The tutorial about joins makes the following statement about the explicit
JOIN operator:

> This syntax is not as commonly used as the one above

I think in 2020 this claim is no longer true, and I would love to see the
manual prefer the "modern" explicit JOIN operator rather than sticking to
the ancient implicit joins in the WHERE clause.

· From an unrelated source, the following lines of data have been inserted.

-- ==== Sys2Proof/Machine/Regs.lean ====
section
/-! DEFINITION. The control and status registers: where each one lies (R50 and the offset table of its chapter) and the
fields it has (bits, access code of R12, reset of R14), one named field per row of the spec's field tables. A field's
address is its register's byte offset in the 64 MiB control space, block b at b * 0x10_0000 (R44, R50); the fields of the
Kensiost DVSEC (R505), which lie in the configuration space of each port's function 0, are placed after it at 0x400_0000, a page apart;
the host windows are one set for both (log entry 55). -/

namespace Sys2Proof.Machine

/-- The access codes of R12. -/
inductive Acc where
  | ro | rw | w1c | w1s | wo | lk
  deriving DecidableEq, Repr

/-- The reset column of R14: a number, or a value that fuses or flash supply (R667). -/
inductive Rst where
  | num (n : Nat) | fuse | flash
  deriving DecidableEq, Repr

/-- One register field: its register's offset in control space, its lowest bit, its width, its access and its reset. -/
structure Fld where
  addr : Nat
  lo : Nat
  len : Nat
  acc : Acc
  rst : Rst
  deriving DecidableEq, Repr

/-- The key under which a field's value is held. -/
def Fld.key (f : Fld) : Nat := f.addr * 64 + f.lo

/-- R50: the block of tile t. -/
def tileBlk (t : Nat) : Nat := (0x10 + t) * 0x100000

/-- R50: the FAR block and the NEAR block. -/
def tierBlk : Tier → Nat
  | .far => 0x900000
  | .near => 0xA00000

/-- Every register of the field tables. -/
inductive Reg where
  | MC_PANEL_TILES
  | MC_PANEL_DIES
  | MC_PANEL_MEM
  | TILE_CORE_MAP (t : Nat)
  | TILE_THREAD_STATUS (t : Nat) (c : Nat) (h : Nat)
  | TILE_GLIDE_CTL (t : Nat)
  | TILE_CORE_CYCLES (t : Nat) (c : Nat)
  | TILE_GLIDE_STAT (t : Nat) (c : Nat)
  | TILE_PHASE_HEAD (t : Nat) (c : Nat)
  | TILE_ARRAY_STAT (t : Nat) (c : Nat)
  | TILE_ARRAY_ROWS (t : Nat) (c : Nat)
  | TILE_ARRAY_COUNT (t : Nat) (c : Nat)
  | TILE_NUM_STAT (t : Nat) (c : Nat)
  | TILE_NUM_COUNT (t : Nat) (c : Nat)
  | TILE_KV_PIN (t : Nat) (c : Nat)
  | TILE_ARRAY_CTL (t : Nat)
  | TILE_NUM_CTL (t : Nat)
  | TILE_SRAM_ECC (t : Nat)
  | TILE_KV_CACHE (t : Nat)
  | TILE_KV_PIN_ME (t : Nat)
  | TILE_ATT_TBL (t : Nat)
  | MC_SF_COEF (i : Nat)
  | MAP_CTL (k : Tier)
  | HASH_KEY (k : Tier)
  | MEM_INIT (k : Tier)
  | ERR_CTL (k : Tier)
  | GUARD (k : Tier)
  | CH_STAT (k : Tier) (u : Nat)
  | CH_ECC (k : Tier) (u : Nat)
  | CH_QDEPTH (k : Tier) (u : Nat)
  | CH_RH (k : Tier) (u : Nat)
  | NEAR_ST_SPARE (u : Nat)
  | JL_P_CTL (p : Nat)
  | JL_P_STAT (p : Nat)
  | JL_P_LANES (p : Nat)
  | JL_P_THRESH (p : Nat)
  | JL_P_COUNT (p : Nat)
  | JL_P_FEC (p : Nat)
  | JL_P_VC (p : Nat) (v : Nat)
  | JL_TORUS
  | JL_SEAL
  | JL_E2E_CTL
  | JL_FLOWS
  | JL_ROUTE_STAT
  | JL_GATEWAY (i : Nat)
  | KV_CTL
  | KV_TABLE
  | KV_TABLE_REC
  | KV_PROT
  | KV_EPOCH
  | KV_EVT
  | KV_EVT_PTR
  | KV_STAT
  | KV_TABLE_RECS
  | KV_POOL_CFG (i : Nat)
  | KV_POOL_STAT (i : Nat)
  | JOB_LAP_CFG (i : Nat)
  | JOB_LAP_STAT (i : Nat)
  | REL_CFG
  | REL_STAT
  | REL_NORM_CTL (i : Nat)
  | REL_NORM_ADDR (i : Nat)
  | REL_NORM_BAR (i : Nat)
  | REL_NORM_SLOTS (i : Nat)
  | REL_NOISE
  | REL_NOISE_PTR
  | REL_RED_CTL (h : Nat)
  | REL_RED_ID (h : Nat)
  | REL_RED_OWN (h : Nat)
  | REL_RED_RING (h : Nat)
  | REL_RED_SLOTS (h : Nat)
  | REL_RED_EXP (h : Nat)
  | REL_RED_ACC (h : Nat)
  | REL_RED_CMPA (h : Nat)
  | REL_RED_STAT (h : Nat)
  | REL_RED_CHK (h : Nat)
  | DVSEC_BAR0 (q : Nat)
  | DVSEC_BAR4 (q : Nat)
  | DVSEC_FAR (q : Nat)
  | DVSEC_WIN (i : Nat)
  | DVSEC_WIN_HPA (i : Nat)
  | HST_PORT_STAT (q : Nat)
  | HST_JRNL_BASE
  | HST_JRNL_PTR
  | HST_IRQ_CTL
  | HST_FLOG_PTR
  | HST_S_CTL (s : Nat)
  | HST_S_CMD (s : Nat)
  | HST_S_CPL (s : Nat)
  | HST_S_LINE (s : Nat)
  | HST_S_STAT (s : Nat)
  | HST_S_SEQ (s : Nat)
  | HST_S_CPLP (s : Nat)
  | HST_S_DB (s : Nat)
  | ING_CTL
  | ING_STAT
  | ING_LOG_BASE
  | ING_LOG_PTR
  | ING_PIPE_STAT (i : Nat)
  | ING_PROF_CROP (j : Nat)
  | ING_PROF_OUT (j : Nat)
  | ING_PROF_M (j : Nat) (m : Nat)
  | JOB_CTL
  | JOB_SEED
  | JOB_STEP
  | JOB_STEP_CMD
  | JOB_LOSS
  | JOB_VERIFY
  | JOB_FILL
  | JOB_PHASE
  | JOB_SREC
  | JOB_SREC_PTR
  | JOB_PHASE_MAP (k : Nat)
  | CLK_ROOT_STATUS
  | CLK_XTAL_CTL
  | CLK_SSC
  | CLK_DOM_CTL (d : Nat)
  | CLK_FCNT (d : Nat)
  | PWR_STAGE
  | PWR_CPR
  | PWR_CAP
  | PWR_IN
  | PWR_STAT
  | PWR_THERM
  | PWR_LIFT
  | PWR_CARRIER
  | PWR_TILE (t : Nat)
  | MC_SET_CTL
  | MC_SET_STAT
  | ID_MODULE
  | ID_SVN
  | ID_RNG
  | ID_CAPS
  | ID_PUB (i : Nat)
  | ID_DIE_LOT (i : Nat)
  | ID_DIE_POS (i : Nat)
  | LIC_STAT
  | LIC_FLOOR
  | LIC_PEND
  | BIST_STAT
  | BIST_QUICK
  | BIST_LSIG (i : Nat)
  | BIST_MSIG (i : Nat)
  | MC_WDT
  | MC_FWB_CTL
  | MC_FWB_SRC
  | MC_FWB_STAT
  | MC_FWB_COUNT
  deriving DecidableEq, Repr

Re: Change JOIN tutorial to focus more on explicit joins

From
Thomas Munro
Date:
On Thu, May 21, 2020 at 1:37 AM PG Doc comments form
<noreply@postgresql.org> wrote:
> The following documentation comment has been logged on the website:
>
> Page: https://www.postgresql.org/docs/12/tutorial-join.html
> Description:
>
> The tutorial about joins makes the following statement about the explicit
> JOIN operator:
>
> > This syntax is not as commonly used as the one above
>
> I think in 2020 this claim is no longer true, and I would love to see the
> manual prefer the "modern" explicit JOIN operator rather than sticking to
> the ancient implicit joins in the WHERE clause.

+1

The "new" syntax is 28 years old, from SQL 92.  I don't see too many
SQL 86 joins.  Would you like to write a documentation patch?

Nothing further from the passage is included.